▶ [WHAT TO WORK ON] Would you please copy the part of the material below that opens with the line containing "(first, max ((epBase" and closes with the line containing "(List.range m.rank).all fun"? Copy it exactly, and only it.

▶ [SOURCE RECORDS]
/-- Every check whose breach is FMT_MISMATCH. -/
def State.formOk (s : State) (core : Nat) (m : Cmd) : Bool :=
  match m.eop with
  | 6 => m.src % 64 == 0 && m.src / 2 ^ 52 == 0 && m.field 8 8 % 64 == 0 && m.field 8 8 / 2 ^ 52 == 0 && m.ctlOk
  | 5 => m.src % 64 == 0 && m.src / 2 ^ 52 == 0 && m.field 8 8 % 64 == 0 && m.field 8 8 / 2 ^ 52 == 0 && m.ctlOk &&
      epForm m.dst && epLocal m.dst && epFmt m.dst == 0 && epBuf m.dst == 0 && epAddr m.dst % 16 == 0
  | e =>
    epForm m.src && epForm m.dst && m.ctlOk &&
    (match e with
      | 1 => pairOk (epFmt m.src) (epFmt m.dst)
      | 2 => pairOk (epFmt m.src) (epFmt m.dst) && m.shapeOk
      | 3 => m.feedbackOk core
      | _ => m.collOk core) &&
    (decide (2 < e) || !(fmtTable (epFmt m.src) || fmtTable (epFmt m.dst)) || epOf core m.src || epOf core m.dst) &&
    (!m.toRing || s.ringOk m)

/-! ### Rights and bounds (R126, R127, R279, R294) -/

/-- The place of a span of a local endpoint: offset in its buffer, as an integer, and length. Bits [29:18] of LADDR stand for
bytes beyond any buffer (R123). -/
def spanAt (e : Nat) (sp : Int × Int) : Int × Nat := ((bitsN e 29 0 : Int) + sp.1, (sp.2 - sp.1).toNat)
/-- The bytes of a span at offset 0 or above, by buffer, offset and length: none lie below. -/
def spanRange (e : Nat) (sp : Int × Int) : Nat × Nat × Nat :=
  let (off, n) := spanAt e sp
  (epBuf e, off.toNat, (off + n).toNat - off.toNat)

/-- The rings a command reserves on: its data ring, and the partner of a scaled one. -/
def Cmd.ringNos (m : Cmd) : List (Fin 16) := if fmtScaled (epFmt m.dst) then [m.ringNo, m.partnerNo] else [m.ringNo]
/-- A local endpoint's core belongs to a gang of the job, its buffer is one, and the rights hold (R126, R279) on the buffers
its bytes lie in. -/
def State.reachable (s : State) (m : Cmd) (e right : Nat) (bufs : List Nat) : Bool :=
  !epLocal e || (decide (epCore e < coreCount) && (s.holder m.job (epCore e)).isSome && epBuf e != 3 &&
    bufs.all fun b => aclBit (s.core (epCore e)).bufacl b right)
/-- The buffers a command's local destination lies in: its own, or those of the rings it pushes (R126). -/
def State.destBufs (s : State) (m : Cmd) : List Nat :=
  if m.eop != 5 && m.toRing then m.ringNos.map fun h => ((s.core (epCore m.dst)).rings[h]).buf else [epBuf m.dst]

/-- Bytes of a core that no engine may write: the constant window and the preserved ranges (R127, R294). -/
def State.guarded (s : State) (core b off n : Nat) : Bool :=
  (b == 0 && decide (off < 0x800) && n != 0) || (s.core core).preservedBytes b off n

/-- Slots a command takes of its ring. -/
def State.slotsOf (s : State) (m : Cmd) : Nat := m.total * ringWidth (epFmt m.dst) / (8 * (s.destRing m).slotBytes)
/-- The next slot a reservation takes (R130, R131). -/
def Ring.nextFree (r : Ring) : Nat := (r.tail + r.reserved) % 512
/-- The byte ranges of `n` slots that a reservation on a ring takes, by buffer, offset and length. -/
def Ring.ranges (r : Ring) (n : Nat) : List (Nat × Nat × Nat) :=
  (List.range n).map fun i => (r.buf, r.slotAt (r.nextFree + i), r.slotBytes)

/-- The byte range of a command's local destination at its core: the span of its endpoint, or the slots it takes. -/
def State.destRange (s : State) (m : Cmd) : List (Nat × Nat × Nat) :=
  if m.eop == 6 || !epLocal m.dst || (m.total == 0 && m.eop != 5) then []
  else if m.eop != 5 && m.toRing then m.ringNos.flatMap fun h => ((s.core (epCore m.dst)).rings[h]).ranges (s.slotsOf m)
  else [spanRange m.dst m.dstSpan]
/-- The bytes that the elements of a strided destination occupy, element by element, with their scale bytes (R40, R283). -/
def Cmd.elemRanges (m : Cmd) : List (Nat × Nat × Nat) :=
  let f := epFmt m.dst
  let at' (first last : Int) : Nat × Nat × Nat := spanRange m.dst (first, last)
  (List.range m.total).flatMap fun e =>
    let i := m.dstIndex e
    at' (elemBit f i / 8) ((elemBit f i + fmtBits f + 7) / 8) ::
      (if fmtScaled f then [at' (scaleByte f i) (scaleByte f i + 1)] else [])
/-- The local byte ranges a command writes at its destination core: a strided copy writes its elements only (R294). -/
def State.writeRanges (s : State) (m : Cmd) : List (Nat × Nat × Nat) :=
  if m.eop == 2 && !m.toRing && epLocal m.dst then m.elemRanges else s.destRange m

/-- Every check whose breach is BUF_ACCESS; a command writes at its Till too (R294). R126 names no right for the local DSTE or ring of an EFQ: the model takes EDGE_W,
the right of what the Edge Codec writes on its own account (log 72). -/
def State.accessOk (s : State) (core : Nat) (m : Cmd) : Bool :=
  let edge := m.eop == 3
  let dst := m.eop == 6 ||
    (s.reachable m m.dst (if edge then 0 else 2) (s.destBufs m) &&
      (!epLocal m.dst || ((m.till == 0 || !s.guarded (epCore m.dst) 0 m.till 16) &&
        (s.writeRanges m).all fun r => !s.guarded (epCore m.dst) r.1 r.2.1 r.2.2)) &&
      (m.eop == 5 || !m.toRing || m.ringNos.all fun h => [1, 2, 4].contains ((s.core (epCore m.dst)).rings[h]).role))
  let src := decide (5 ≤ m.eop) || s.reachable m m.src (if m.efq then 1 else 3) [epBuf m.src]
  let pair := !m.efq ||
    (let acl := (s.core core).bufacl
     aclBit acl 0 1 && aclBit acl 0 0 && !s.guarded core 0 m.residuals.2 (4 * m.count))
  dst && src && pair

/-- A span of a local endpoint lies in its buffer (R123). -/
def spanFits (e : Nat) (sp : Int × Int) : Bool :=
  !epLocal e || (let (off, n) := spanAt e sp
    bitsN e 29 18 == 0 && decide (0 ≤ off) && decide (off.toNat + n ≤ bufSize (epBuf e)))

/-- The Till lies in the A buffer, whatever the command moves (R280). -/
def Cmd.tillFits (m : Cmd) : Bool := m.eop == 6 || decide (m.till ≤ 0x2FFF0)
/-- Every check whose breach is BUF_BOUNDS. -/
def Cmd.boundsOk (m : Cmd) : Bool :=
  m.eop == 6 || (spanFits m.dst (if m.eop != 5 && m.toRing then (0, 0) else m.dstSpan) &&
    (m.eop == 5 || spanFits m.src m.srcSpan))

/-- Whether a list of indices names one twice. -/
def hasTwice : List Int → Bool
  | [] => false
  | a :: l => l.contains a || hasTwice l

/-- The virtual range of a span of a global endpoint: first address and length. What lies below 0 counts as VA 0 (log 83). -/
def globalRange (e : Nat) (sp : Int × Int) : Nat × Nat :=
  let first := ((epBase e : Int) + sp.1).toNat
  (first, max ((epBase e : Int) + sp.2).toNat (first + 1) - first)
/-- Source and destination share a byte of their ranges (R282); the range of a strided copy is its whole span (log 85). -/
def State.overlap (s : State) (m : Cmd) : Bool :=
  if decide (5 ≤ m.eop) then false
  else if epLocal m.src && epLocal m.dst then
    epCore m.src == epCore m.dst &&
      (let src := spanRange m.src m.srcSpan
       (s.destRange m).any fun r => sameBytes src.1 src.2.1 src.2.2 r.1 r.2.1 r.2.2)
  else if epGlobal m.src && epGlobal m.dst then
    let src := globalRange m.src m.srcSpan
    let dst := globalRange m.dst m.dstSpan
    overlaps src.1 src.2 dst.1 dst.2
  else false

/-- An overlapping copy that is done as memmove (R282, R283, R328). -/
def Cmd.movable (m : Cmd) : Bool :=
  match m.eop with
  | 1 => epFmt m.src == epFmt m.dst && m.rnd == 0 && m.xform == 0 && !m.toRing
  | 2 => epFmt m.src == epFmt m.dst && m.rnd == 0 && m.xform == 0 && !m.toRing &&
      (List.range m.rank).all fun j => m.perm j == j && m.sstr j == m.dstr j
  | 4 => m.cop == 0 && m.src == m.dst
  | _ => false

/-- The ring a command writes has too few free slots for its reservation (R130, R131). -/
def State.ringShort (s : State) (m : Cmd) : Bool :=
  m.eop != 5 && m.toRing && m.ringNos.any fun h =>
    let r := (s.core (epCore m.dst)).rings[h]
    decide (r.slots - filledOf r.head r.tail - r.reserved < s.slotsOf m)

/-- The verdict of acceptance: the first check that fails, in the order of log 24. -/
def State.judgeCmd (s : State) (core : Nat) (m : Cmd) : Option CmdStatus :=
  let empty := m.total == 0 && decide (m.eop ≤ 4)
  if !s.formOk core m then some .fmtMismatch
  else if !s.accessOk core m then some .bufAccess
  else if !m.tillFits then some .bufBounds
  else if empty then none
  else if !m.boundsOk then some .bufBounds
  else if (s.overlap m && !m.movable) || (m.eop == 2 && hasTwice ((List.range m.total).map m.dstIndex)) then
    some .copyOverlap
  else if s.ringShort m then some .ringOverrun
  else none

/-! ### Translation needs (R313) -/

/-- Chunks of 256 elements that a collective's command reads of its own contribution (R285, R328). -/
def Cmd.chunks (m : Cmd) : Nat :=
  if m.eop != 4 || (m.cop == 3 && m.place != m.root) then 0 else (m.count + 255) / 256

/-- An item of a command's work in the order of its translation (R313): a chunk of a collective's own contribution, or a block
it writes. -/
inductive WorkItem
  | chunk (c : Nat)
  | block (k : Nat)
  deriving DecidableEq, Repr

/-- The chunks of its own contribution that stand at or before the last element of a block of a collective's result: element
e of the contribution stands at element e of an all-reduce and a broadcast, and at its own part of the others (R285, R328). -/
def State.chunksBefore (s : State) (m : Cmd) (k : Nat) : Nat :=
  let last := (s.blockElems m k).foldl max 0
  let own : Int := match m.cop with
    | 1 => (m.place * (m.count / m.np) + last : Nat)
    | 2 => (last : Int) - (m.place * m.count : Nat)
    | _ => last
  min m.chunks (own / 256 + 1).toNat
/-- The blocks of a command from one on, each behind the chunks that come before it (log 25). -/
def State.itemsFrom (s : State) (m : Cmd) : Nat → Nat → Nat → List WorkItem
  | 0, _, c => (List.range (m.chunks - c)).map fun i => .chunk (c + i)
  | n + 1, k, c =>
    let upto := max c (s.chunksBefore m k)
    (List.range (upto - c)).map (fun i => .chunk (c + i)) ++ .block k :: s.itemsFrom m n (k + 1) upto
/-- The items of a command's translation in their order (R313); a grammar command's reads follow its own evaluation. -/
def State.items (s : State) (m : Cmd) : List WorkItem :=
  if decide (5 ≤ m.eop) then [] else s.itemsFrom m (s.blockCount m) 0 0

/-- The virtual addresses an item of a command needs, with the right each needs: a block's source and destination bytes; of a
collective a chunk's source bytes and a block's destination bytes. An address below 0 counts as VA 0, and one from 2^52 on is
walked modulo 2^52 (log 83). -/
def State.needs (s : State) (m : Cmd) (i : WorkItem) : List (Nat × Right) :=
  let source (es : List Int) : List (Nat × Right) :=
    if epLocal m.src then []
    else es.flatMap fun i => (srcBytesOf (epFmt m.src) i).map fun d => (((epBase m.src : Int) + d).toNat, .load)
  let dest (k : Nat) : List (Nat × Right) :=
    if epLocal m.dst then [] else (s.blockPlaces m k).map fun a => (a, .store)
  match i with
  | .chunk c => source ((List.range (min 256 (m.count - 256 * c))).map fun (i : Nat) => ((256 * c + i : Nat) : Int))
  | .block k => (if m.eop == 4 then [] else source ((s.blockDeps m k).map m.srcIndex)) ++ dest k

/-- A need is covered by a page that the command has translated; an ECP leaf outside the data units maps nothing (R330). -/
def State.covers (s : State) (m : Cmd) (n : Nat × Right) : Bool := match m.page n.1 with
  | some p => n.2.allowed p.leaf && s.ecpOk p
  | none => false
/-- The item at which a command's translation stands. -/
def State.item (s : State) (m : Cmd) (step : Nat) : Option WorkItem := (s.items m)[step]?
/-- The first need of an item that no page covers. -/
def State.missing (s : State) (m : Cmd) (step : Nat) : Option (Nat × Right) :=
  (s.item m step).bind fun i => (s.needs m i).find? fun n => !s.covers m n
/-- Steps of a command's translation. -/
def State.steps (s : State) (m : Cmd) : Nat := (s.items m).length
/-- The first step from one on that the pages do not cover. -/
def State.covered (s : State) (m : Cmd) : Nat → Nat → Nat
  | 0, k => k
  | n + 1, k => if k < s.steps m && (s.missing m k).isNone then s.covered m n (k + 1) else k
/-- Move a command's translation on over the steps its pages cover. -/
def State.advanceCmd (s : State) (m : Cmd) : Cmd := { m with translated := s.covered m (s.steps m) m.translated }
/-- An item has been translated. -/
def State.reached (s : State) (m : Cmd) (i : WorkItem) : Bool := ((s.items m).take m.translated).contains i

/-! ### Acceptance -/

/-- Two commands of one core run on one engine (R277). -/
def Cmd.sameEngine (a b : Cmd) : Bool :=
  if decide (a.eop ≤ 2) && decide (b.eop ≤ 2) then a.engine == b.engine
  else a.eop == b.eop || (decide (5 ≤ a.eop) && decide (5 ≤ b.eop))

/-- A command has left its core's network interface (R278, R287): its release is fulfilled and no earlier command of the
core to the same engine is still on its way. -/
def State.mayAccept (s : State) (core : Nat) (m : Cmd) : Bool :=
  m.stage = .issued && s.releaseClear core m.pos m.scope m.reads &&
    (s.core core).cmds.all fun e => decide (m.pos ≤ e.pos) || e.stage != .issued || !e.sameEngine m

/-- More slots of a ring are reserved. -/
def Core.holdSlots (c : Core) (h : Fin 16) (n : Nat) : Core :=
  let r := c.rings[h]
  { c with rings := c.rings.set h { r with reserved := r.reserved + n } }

▶ [WRITTEN ANSWER]
  (first, max ((epBase e : Int) + sp.2).toNat (first + 1) - first)
/-- Source and destination share a byte of their ranges (R282); the range of a strided copy is its whole span (log 85). -/
def State.overlap (s : State) (m : Cmd) : Bool :=
  if decide (5 ≤ m.eop) then false
  else if epLocal m.src && epLocal m.dst then
    epCore m.src == epCore m.dst &&
      (let src := spanRange m.src m.srcSpan
       (s.destRange m).any fun r => sameBytes src.1 src.2.1 src.2.2 r.1 r.2.1 r.2.2)
  else if epGlobal m.src && epGlobal m.dst then
    let src := globalRange m.src m.srcSpan
    let dst := globalRange m.dst m.dstSpan
    overlaps src.1 src.2 dst.1 dst.2
  else false

/-- An overlapping copy that is done as memmove (R282, R283, R328). -/
def Cmd.movable (m : Cmd) : Bool :=
  match m.eop with
  | 1 => epFmt m.src == epFmt m.dst && m.rnd == 0 && m.xform == 0 && !m.toRing
  | 2 => epFmt m.src == epFmt m.dst && m.rnd == 0 && m.xform == 0 && !m.toRing &&
      (List.range m.rank).all fun j => m.perm j == j && m.sstr j == m.dstr j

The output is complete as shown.